8 MPG, by its cross-claim dated 12 December 2023 (MPG cross-claim), seeks:
1. A declaration pursuant to s 21 of the Federal Court of Australia Act 1976 (Cth) (FCA Act) that the cross-respondent has breached the deed of company arrangement executed by the cross-respondent on 4 September 2020 (DOCA).
2. A declaration pursuant to s 21 of the FCA Act that the cross-respondent’s right to indemnity under the creditor indemnity dated 25 July 2023 executed by the cross-claimant in favour of the cross-respondent (Creditor Indemnity) does not crystallise until the cross-claimant’s claims in the principal proceeding have been determined.
3. A declaration pursuant to s 21 of the FCA Act that, by reason of the Creditor Indemnity, the cross-claimant is a non-associated third-party payer within the meaning of the Legal Profession Uniform Law (NSW) (LPUL).

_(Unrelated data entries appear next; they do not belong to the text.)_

/-! ### `State.rec_` -/

@[simp] theorem State.rec__pending (s : State) (code src p1 p2 p3 : Nat) : (s.rec_ code src p1 p2 p3).pending = s.pending := rfl
@[simp] theorem State.rec__clk (s : State) (code src p1 p2 p3 : Nat) : (s.rec_ code src p1 p2 p3).clk = s.clk := rfl
@[simp] theorem State.rec__freeCtr (s : State) (code src p1 p2 p3 : Nat) : (s.rec_ code src p1 p2 p3).freeCtr = s.freeCtr := rfl
@[simp] theorem State.rec__mem (s : State) (code src p1 p2 p3 : Nat) : (s.rec_ code src p1 p2 p3).mem = s.mem := rfl
@[simp] theorem State.rec__errs (s : State) (code src p1 p2 p3 : Nat) : (s.rec_ code src p1 p2 p3).errs = s.errs := rfl
@[simp] theorem State.rec__bank (s : State) (code src p1 p2 p3 : Nat) : (s.rec_ code src p1 p2 p3).bank = s.bank := rfl
@[simp] theorem State.rec__bus (s : State) (code src p1 p2 p3 : Nat) : (s.rec_ code src p1 p2 p3).bus = s.bus := rfl
@[simp] theorem State.rec__nv (s : State) (code src p1 p2 p3 : Nat) : (s.rec_ code src p1 p2 p3).nv = s.nv := rfl
@[simp] theorem State.rec__ctx (s : State) (code src p1 p2 p3 : Nat) : (s.rec_ code src p1 p2 p3).ctx = s.ctx := rfl
@[simp] theorem State.rec__core (s : State) (code src p1 p2 p3 : Nat) : (s.rec_ code src p1 p2 p3).core = s.core := rfl
@[simp] theorem State.rec__op (s : State) (code src p1 p2 p3 : Nat) : (s.rec_ code src p1 p2 p3).op = s.op := rfl
@[simp] theorem State.rec__img (s : State) (code src p1 p2 p3 : Nat) : (s.rec_ code src p1 p2 p3).img = s.img := rfl
@[simp] theorem State.rec__evCount (s : State) (code src p1 p2 p3 : Nat) : (s.rec_ code src p1 p2 p3).evCount = s.evCount := rfl
@[simp] theorem State.rec__pair (s : State) (code src p1 p2 p3 : Nat) : (s.rec_ code src p1 p2 p3).pair = s.pair := rfl
@[simp] theorem State.rec__prog (s : State) (code src p1 p2 p3 : Nat) : (s.rec_ code src p1 p2 p3).prog = s.prog := rfl
@[simp] theorem State.rec__dict (s : State) (code src p1 p2 p3 : Nat) : (s.rec_ code src p1 p2 p3).dict = s.dict := rfl
@[simp] theorem State.rec__time (s : State) (code src p1 p2 p3 : Nat) : (s.rec_ code src p1 p2 p3).time = s.time := rfl
@[simp] theorem State.rec__rcd (s : State) (code src p1 p2 p3 : Nat) : (s.rec_ code src p1 p2 p3).rcd = s.judge code src p1 p2 p3 false := rfl
@[simp] theorem State.rec__inj (s : State) (code src p1 p2 p3 : Nat) : (s.rec_ code src p1 p2 p3).inj = s.inj := rfl
@[simp] theorem State.rec__sup (s : State) (code src p1 p2 p3 : Nat) : (s.rec_ code src p1 p2 p3).sup = s.sup := rfl
@[simp] theorem State.rec__pwr (s : State) (code src p1 p2 p3 : Nat) : (s.rec_ code src p1 p2 p3).pwr = s.pwr := rfl
@[simp] theorem State.rec__fld (s : State) (code src p1 p2 p3 : Nat) : (s.rec_ code src p1 p2 p3).fld = s.fld := rfl
@[simp] theorem State.rec__nrg (s : State) (code src p1 p2 p3 : Nat) : (s.rec_ code src p1 p2 p3).nrg = s.nrg := rfl
@[simp] theorem State.rec__net (s : State) (code src p1 p2 p3 : Nat) : (s.rec_ code src p1 p2 p3).net = s.net := rfl
@[simp] theorem State.rec__can (s : State) (code src p1 p2 p3 : Nat) : (s.rec_ code src p1 p2 p3).can = s.can := rfl
@[simp] theorem State.rec__hier (s : State) (code src p1 p2 p3 : Nat) : (s.rec_ code src p1 p2 p3).hier = s.hier := rfl
@[simp] theorem State.rec__tdm (s : State) (code src p1 p2 p3 : Nat) : (s.rec_ code src p1 p2 p3).tdm = s.tdm := rfl
@[simp] theorem State.rec__otp (s : State) (code src p1 p2 p3 : Nat) : (s.rec_ code src p1 p2 p3).otp = s.otp := rfl
@[simp] theorem State.rec__sec (s : State) (code src p1 p2 p3 : Nat) : (s.rec_ code src p1 p2 p3).sec = s.sec := rfl

/-! ### `State.injDone` -/

@[simp] theorem State.injDone_pending (s : State) (d : Nat) : (s.injDone d).pending = s.pending := rfl
@[simp] theorem State.injDone_clk (s : State) (d : Nat) : (s.injDone d).clk = s.clk := rfl
@[simp] theorem State.injDone_freeCtr (s : State) (d : Nat) : (s.injDone d).freeCtr = s.freeCtr := rfl
@[simp] theorem State.injDone_mem (s : State) (d : Nat) : (s.injDone d).mem = s.mem := rfl
@[simp] theorem State.injDone_errs (s : State) (d : Nat) : (s.injDone d).errs = s.errs := rfl
@[simp] theorem State.injDone_bank (s : State) (d : Nat) : (s.injDone d).bank = s.bank := rfl
@[simp] theorem State.injDone_bus (s : State) (d : Nat) : (s.injDone d).bus = s.bus := rfl
@[simp] theorem State.injDone_nv (s : State) (d : Nat) : (s.injDone d).nv = s.nv := rfl
@[simp] theorem State.injDone_ctx (s : State) (d : Nat) : (s.injDone d).ctx = s.ctx := rfl
@[simp] theorem State.injDone_core (s : State) (d : Nat) : (s.injDone d).core = s.core := rfl
@[simp] theorem State.injDone_op (s : State) (d : Nat) : (s.injDone d).op = s.op := rfl
@[simp] theorem State.injDone_img (s : State) (d : Nat) : (s.injDone d).img = s.img := rfl
@[simp] theorem State.injDone_evCount (s : State) (d : Nat) : (s.injDone d).evCount = s.evCount := rfl
@[simp] theorem State.injDone_pair (s : State) (d : Nat) : (s.injDone d).pair = s.pair := rfl
@[simp] theorem State.injDone_prog (s : State) (d : Nat) : (s.injDone d).prog = s.prog := rfl
@[simp] theorem State.injDone_dict (s : State) (d : Nat) : (s.injDone d).dict = s.dict := rfl
@[simp] theorem State.injDone_time (s : State) (d : Nat) : (s.injDone d).time = s.time := rfl
@[simp] theorem State.injDone_rcd (s : State) (d : Nat) : (s.injDone d).rcd = s.rcd := rfl
@[simp] theorem State.injDone_inj (s : State) (d : Nat) : (s.injDone d).inj = if (s.det d).st = 1 then sset ⟨0, 0, 0, 0⟩ s.inj d { s.det d with st := 0 } else s.inj := rfl
@[simp] theorem State.injDone_sup (s : State) (d : Nat) : (s.injDone d).sup = s.sup := rfl
@[simp] theorem State.injDone_pwr (s : State) (d : Nat) : (s.injDone d).pwr = s.pwr := rfl
@[simp] theorem State.injDone_fld (s : State) (d : Nat) : (s.injDone d).fld = s.fld := rfl
@[simp] theorem State.injDone_nrg (s : State) (d : Nat) : (s.injDone d).nrg = s.nrg := rfl
@[simp] theorem State.injDone_net (s : State) (d : Nat) : (s.injDone d).net = s.net := rfl
@[simp] theorem State.injDone_can (s : State) (d : Nat) : (s.injDone d).can = s.can := rfl
@[simp] theorem State.injDone_hier (s : State) (d : Nat) : (s.injDone d).hier = s.hier := rfl
@[simp] theorem State.injDone_tdm (s : State) (d : Nat) : (s.injDone d).tdm = s.tdm := rfl
@[simp] theorem State.injDone_otp (s : State) (d : Nat) : (s.injDone d).otp = s.otp := rfl
@[simp] theorem State.injDone_sec (s : State) (d : Nat) : (s.injDone d).sec = s.sec := rfl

4. In the alternative to prayer 2 above, a declaration pursuant to s 21 of the FCA Act that the cross-claimant has no obligation to pay:
(a) the sum of $1,126,418.86 sought by the cross-respondent’s demand for payment made on 3 November 2023 (Demand); or
(b) any sum sought by any further demand purportedly pursuant to the Creditor Indemnity, until the resolution of any application by the cross-claimant for the assessment of the costs the subject of the Demand or any further demand under Part 7 of the Legal Profession Uniform Law Application Act 2014 (NSW) (LPUL Application Act) and Part 4.3, Div 7 of the LPUL.
5. An order pursuant to s 23 of the FCA Act restraining the cross-respondent from:
(a) enforcing, or seeking to enforce, the Demand; and/or
(b) making any further demands purportedly pursuant to the Creditor Indemnity for the payment of costs it has incurred in these proceedings, until the cross-claimant’s amended originating application filed in these proceedings on 26 July 2023 has been determined.
6. In the alternative to prayer 5 above, an order pursuant to s 23 of the FCA Act restraining the cross-respondent from:
(a) enforcing, or seeking to enforce, the Demand; and/or
(b) enforcing, or seeking to enforce, any further demands purportedly pursuant to the Creditor Indemnity for the payment of costs it has incurred in these proceedings, until any application by the cross-claimant for the assessment of costs of any demand under Part 7 of the LPUL Application Act and Part 4.3, Div 7 of the LPUL has been finally resolved.
7. Costs.
8. Such further or other orders as the Court sees fit.
9 What has become evident today is that there is a logic in determining whether MPG’s construction of the directors and officers insurance policy (policy) by which the fourth respondent, Liberty Mutual Insurance Company Australia (Liberty) provided cover to VAH, as it relates to “Defence Costs” (as defined in cl 7.5 of the DOCA) (defence costs), is correct.
10 For this reason, I indicated that it would be appropriate to make orders for Liberty to be joined as a respondent to the cross-claims, and that leave be granted pursuant to s 33J(4) of the Federal Court of Australia Act 1976 (Cth) (FCA Act) for the separate hearing of the VAH cross-claim to commence earlier than the date before which a group member may opt out of the proceeding: see Matheson (at 558–559 [41]).
11 I turn now to the initial issue concerning the proper construction of the policy.
C THE POLICY AND RELEVANT PROVISIONS
12 MPG brings this securities class action on the basis that the claims against VAH are “Insured Claims” within the meaning of the DOCA: see amended statement of claim (ASOC) (at [157]).
13 Under the policy, VAH was identified as the “Named Insured”, covering the period 1 November 2019 to 1 November 2020. MPG avers that Liberty is required under the policy to indemnify VAH for any liability to MPG and group members with respect to the MPG’s and group members’ claims and/or securities claims against it: see ASOC (at [164]).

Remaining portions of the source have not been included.